Gary Coronado / Los Angeles Times via Getty Images

ANAHEIM, Calif. -- A light-colored cowboy hat sits atop the bat rack in the Los Angeles Angels' dugout, a temporary prize for any player who sends a baseball over an outfield fence. The home run ritual was the brainchild of Tim Buss, a coaching assistant Angels manager Joe Maddon calls his "VP of stuff," and it has quickly become the team's most cherished in-game tradition.

The hat -- an off-white Cody James model with black trim -- was recently outfitted with decals to commemorate every one of these celebrations and is now decorated with 44 of them, representative of the Angels' major league lead in home runs. Four were added on Tuesday alone, amid a 12-0 rout punctuated by Reid Detmers' improbable no-hitter against the visiting Tampa Bay Rays.
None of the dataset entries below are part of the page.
-- ==== Sys2Proof/Laws/State.lean ====
section
/-!
SUPPORT. Sys2Proof/Laws/State.lean: for each update of the state, of a tile, of a strand and of its registers, what each
field is afterwards; and that what is put is what is got.
-/
namespace Sys2Proof.Machine

/-! ## Lists with rising keys -/

theorem mget_mput_same {α : Type} (m : List (Nat × α)) (k : Nat) (x : α) : mget (mput m k x) k = some x := by
  induction m with
  | nil => simp [mput, mget]
  | cons p r ih =>
    obtain ⟨j, y⟩ := p
    unfold mput
    split
    · simp [mget]
    · split
      · simp [mget]
      · rename_i h
        have h' : ¬ j = k := fun e => h e.symm
        simp [mget, h', ih]

theorem mem_of_mget {α : Type} {m : List (Nat × α)} {k : Nat} {x : α} (h : mget m k = some x) : (k, x) ∈ m := by
  induction m with
  | nil => simp [mget] at h
  | cons p r ih =>
    obtain ⟨j, y⟩ := p
    unfold mget at h
    split at h
    · simp_all
    · exact List.mem_cons_of_mem _ (ih h)

theorem mem_mput {α : Type} {m : List (Nat × α)} {k : Nat} {x : α} {p : Nat × α} (h : p ∈ mput m k x) : p = (k, x) ∨ p ∈ m := by
  induction m with
  | nil => simpa [mput] using h
  | cons q r ih =>
    obtain ⟨j, y⟩ := q
    unfold mput at h
    split at h
    · simpa using h
    · split at h
      · rcases List.mem_cons.1 h with h | h
        · exact .inl h
        · exact .inr (List.mem_cons_of_mem _ h)
      · rcases List.mem_cons.1 h with h | h
        · exact .inr (h ▸ List.mem_cons_self ..)
        · rcases ih h with h | h
          · exact .inl h
          · exact .inr (List.mem_cons_of_mem _ h)

theorem mget_mput_ne {α : Type} (m : List (Nat × α)) {j k : Nat} (x : α) (h : j ≠ k) : mget (mput m k x) j = mget m j := by
  induction m with
  | nil => simp [mput, mget, Ne.symm h]
  | cons p r ih =>
    obtain ⟨i, y⟩ := p
    unfold mput
    split
    · simp [mget, Ne.symm h]
    · split
      · rename_i e
        subst e
        simp [mget, Ne.symm h]
      · simp only [mget, ih]

@[simp] theorem State.tile_setTile (s : State) (k : Nat) (t : Tile) : (s.setTile k t).tile k = t := by
  simp [State.tile, State.setTile, mget_mput_same]

theorem State.tile_setTile_ne (s : State) {j k : Nat} (t : Tile) (h : j ≠ k) : (s.setTile k t).tile j = s.tile j := by
  simp [State.tile, State.setTile, mget_mput_ne _ _ h]

@[simp] theorem State.tile_modTile (s : State) (k : Nat) (f : Tile → Tile) : (s.modTile k f).tile k = f (s.tile k) := by
  simp [State.modTile]

theorem State.tile_modTile_ne (s : State) {j k : Nat} (f : Tile → Tile) (h : j ≠ k) : (s.modTile k f).tile j = s.tile j :=
  s.tile_setTile_ne _ h

@[simp] theorem Tile.strand_setStrand (t : Tile) (σ : Side) (x : Strand) : (t.setStrand σ x).strand σ = x := by
  cases σ <;> rfl

@[simp] theorem Tile.strand_setStrand_other (t : Tile) (σ : Side) (x : Strand) :
    (t.setStrand σ x).strand (sideOther σ) = t.strand (sideOther σ) := by
  cases σ <;> rfl

@[simp] theorem Tile.regs_modRegs (t : Tile) (σ : Side) (f : Regs → Regs) : (t.modRegs σ f).regs σ = f (t.regs σ) := by
  cases σ <;> rfl

@[simp] theorem Tile.strand_modRegs_other (t : Tile) (σ : Side) (f : Regs → Regs) :
    (t.modRegs σ f).strand (sideOther σ) = t.strand (sideOther σ) := by
  cases σ <;> rfl
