theorem drain (core : Nat) : Statement (.drain core) := of_words_nil _ rfl

theorem shutdown (core : Nat) : Statement (.shutdown core) := of_words_nil _ rfl

theorem ringSetup (core : Nat) : Statement (.ringSetup core) := of_words_nil _ rfl

theorem unknownCommand (core : Nat) : Statement (.unknownCommand core) := of_words_nil _ rfl

theorem powerOn : Statement (.powerOn) := of_words_nil _ rfl

theorem lockInterface (ctx : Nat) : Statement (.lockInterface ctx) := of_words_nil _ rfl

theorem getDeviceInterfaceReport (ctx : Nat) : Statement (.getDeviceInterfaceReport ctx) := of_words_nil _ rfl

theorem startInterface (ctx : Nat) : Statement (.startInterface ctx) := of_words_nil _ rfl

theorem stopInterface (ctx : Nat) : Statement (.stopInterface ctx) := of_words_nil _ rfl

end Encoding

end Sys2Proof.Laws
end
Mike Trout was graced with the hat upon reentering Angel Stadium's third-base dugout after his second-inning home run, then scampered down the steps and bounced through a parade of high-fives. Chad Wallach did the same in the third, then Trout again in the eighth, then Anthony Rendon moments later -- while batting left-handed for the first time in his career, against soft-tossing outfielder Brett Phillips.

It's a ritual akin to the Boston Red Sox's laundry-cart celebration, and a tribute -- coincidentally -- to former Angels owner Gene Autry and his iconic white cowboy hat.

It also seems to represent something else -- that maybe this year is different.